Whoever asks you what multiplexing io is in the future will be kicked into the steel plate

io is the hardest hit area for many Java / python / go developers. If you have never been involved in development, you may only know about blocking/non-blocking, synchronous/asynchronous, and more powerfully, multiplexing.
insert image description here
Many students have no idea about these concepts. Without a clear understanding, it is really just reading and reciting the full text~

Today, I will take you to explore the development history of io. If someone asks you about io in the future, he will just kick the steel plate.
insert image description here

There are so many articles about io on the Internet, but you may have seen the following paragraph for the first time (if you understand it, read it, if you don't understand it, skip it, and you will understand it naturally when you understand it):

Whether it is windows or linux, all operations involving io cannot be directly completed by the application program. It is very dangerous to open file operation permissions to users. If you want to perform io operations, you must use the functions provided by the operating system kernel, but these functions We don't need to call it by ourselves. Java has already done a good job of encapsulation for us. We can adjust the relevant api during development. As shown in the figure below, the two packages
insert image description here
io are simple read/write, and nio introduces three new concepts:

  • Buffer: data container;
  • Channel: This thing is too abstract. The Chinese name is channel. It is enough to know that it can complete the io operation between kernels;
  • Selector: nio implements the basis for multiplexing;

Ok, after talking nonsense, let's sort out the relevant concepts first.

  • Synchronous or asynchronous : Synchronous means running in an orderly manner, and the next task will be executed after the current task is executed; on the contrary, other tasks do not need to wait for the current task to be executed, and usually rely on events and callback mechanisms to realize the order relationship between tasks;
  • Blocking and non-blocking : When a blocking operation is performed, the current thread will be in a blocked state and cannot be engaged in other tasks. It can only continue when conditions are ready, such as data reading and writing; non-blocking means that regardless of whether the IO operation ends, the return.

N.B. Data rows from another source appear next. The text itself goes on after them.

/-- VF is written as a flag by six instructions and as a destination by those named with `x = 15`; no other step changes
it (10_state.md section 1, R21). -/
def Obligations.OnlyTheseWriteVF : Prop :=
  ∀ s t : State, s.halted = false → step s = .next t → t.reg regVF ≠ s.reg regVF →
    ∃ i, s.decoded = .ok i ∧
      match i with
      | .addReg _ _ | .subReg _ _ | .subnReg _ _ | .shr _ _ | .shl _ _ | .drw _ _ _ => True
      | .ldImm x _ | .addImm x _ | .ldReg x _ | .orReg x _ | .andReg x _ | .xorReg x _ | .rnd x _ | .ldFromDelay x
      | .waitKey x | .loadRegs x => x = regVF
      | _ => False

/-- A register other than VF is changed only by an instruction that names it as its destination, or by a block load that
reaches it (10_state.md section 1, R22). -/
def Obligations.OnlyTheDestinationChanges : Prop :=
  ∀ (s t : State) (z : Reg), s.halted = false → step s = .next t → z ≠ regVF → t.reg z ≠ s.reg z →
    ∃ i, s.decoded = .ok i ∧
      match i with
      | .ldImm x _ | .addImm x _ | .ldReg x _ | .orReg x _ | .andReg x _ | .xorReg x _ | .addReg x _ | .subReg x _
      | .shr x _ | .subnReg x _ | .shl x _ | .rnd x _ | .ldFromDelay x | .waitKey x => z = x
      | .loadRegs x => z ≤ x
      | _ => False

/-- Only `Fx33` and `Fx55` write memory, and only the bytes their addresses name; every other step leaves every byte as it
was (20_memory.md section 5, R58). -/
def Obligations.OnlyTwoInstructionsWriteMemory : Prop :=
  ∀ (s t : State) (a : Addr), step s = .next t → t.readByte a ≠ s.readByte a →
    (∃ x, s.decoded = .ok (.storeBcd x) ∧ ∃ k, k < 3 ∧ a = s.i + BitVec.ofNat 12 k) ∨
    (∃ x : Reg, s.decoded = .ok (.storeRegs x) ∧ ∃ k, k ≤ x.toNat ∧ a = s.i + BitVec.ofNat 12 k)

/-- Only `Annn`, `Fx1E`, `Fx29`, `Fx55` and `Fx65` write the index register (10_state.md section 2, R23). -/
def Obligations.OnlyFiveInstructionsWriteTheIndex : Prop :=
  ∀ s t : State, step s = .next t → t.i ≠ s.i →
    (∃ nnn, s.decoded = .ok (.ldI nnn)) ∨
    ∃ x, s.decoded = .ok (.addI x) ∨ s.decoded = .ok (.ldGlyph x) ∨ s.decoded = .ok (.storeRegs x) ∨
      s.decoded = .ok (.loadRegs x)

/-- Only `2nnn` writes a stack entry, only `2nnn` and `00EE` move the stack pointer, and by one (10_state.md section 4,
R27, R28). -/
def Obligations.OnlyCallAndReturnReachTheStack : Prop :=
  ∀ s t : State, step s = .next t →
    (t.stack ≠ s.stack → ∃ nnn, s.decoded = .ok (.call nnn)) ∧
    (t.sp ≠ s.sp →
      ((∃ nnn, s.decoded = .ok (.call nnn)) ∧ t.sp.val = s.sp.val + 1) ∨ (s.decoded = .ok .ret ∧ s.sp.val = t.sp.val + 1))

/-- Only `00E0`, `00Cn` and `Dxys` change a cell, and only `00FE` and `00FF` the mode (10_state.md section 6, R33, R36). -/
def Obligations.OnlyDisplayInstructionsWriteTheDisplay : Prop :=
  ∀ s t : State, step s = .next t →
    (t.cells ≠ s.cells → s.decoded = .ok .cls ∨ (∃ n, s.decoded = .ok (.scd n)) ∨ ∃ x y n, s.decoded = .ok (.drw x y n)) ∧
    (t.ext ≠ s.ext → (s.decoded = .ok .low ∧ t.ext = false) ∨ (s.decoded = .ok .high ∧ t.ext = true))

/-- A parked state steps to itself: only the host's side of the step and the status output differ, and it is parked again
(70_reset_and_hazards.md section 4, R227; the outcomes are 92_eei_decisions.md D24). -/
def Obligations.ParkedStaysParked : Prop :=
  ∀ s : State, s.parked → ∃ t, step s = .next t ∧ s.sameBlock t ∧ t.parked ∧ t.status = .ok
end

Just looking at the concept brain is buzzing, it doesn't matter, please look at the big screen~

cooked rice

There is an Internet celebrity restaurant near the company. There are a lot of young ladies who go to their house to eat every day. Of course, don’t misunderstand me. I just want to say that their meals are very good. Ah... No, I mean their young ladies are very good Yummy, ugh... not right

In short, I go there often, and my ordering method has experienced the following versions :

  • v1.0 : When I first went there, I saw that other people were queuing to order food. As an honest person, I can only wait for the person in front to finish ordering before ordering, and then go to the pick-up port and wait for the food to be picked up. Sometimes it takes 15 minutes I will get the meal, but I can see more young ladies and sisters standing at the meal pickup port, so I didn't care at first;
  • v2.0 : One day later, I found that there was a screen above the food pickup port, which displayed the current order of the order number. Wow, I suddenly realized that from then on, every time I finished ordering, I would find a place where there are many ladies and sisters to sit. Then, come to the pick-up port every 5 minutes to see if it's my turn to pick up the meal;
  • v3.0 : Over time, I got tired of looking at Miss and Sister every day. One day I found a QR code on the table. Wow, I suddenly realized that I can order food by scanning the code. will deliver meals to your location;

The relationship between meal pickup and io :

  • v1.0 (bio, blocking io) : queue up to order and wait for food, similar to bio, synchronous blocking, after the thread submits the io operation, it cannot return before the io operation is completed, nor can it do other things, and can only wait awkwardly ;
  • v2.0 (nio, non-blocking io) : queue up to order, go to the pick-up port from time to time to see if it is your turn to pick up the meal, similar to nio, synchronous non-blocking, the thread can return first after submitting the io operation, but you need to actively search for the operation The system gets the result (nio can build multiplexed io, which is the focus of this article);
  • v3.0 (nio2, or aio, asynchronous io) : scan the code to order, find a place to sit and watch the lady after ordering, and the waiter will deliver it after the meal, similar to aio, asynchronous and non-blocking, in On the basis of nio, an event and callback mechanism is added. After the operating system prepares the data, it will actively notify the thread.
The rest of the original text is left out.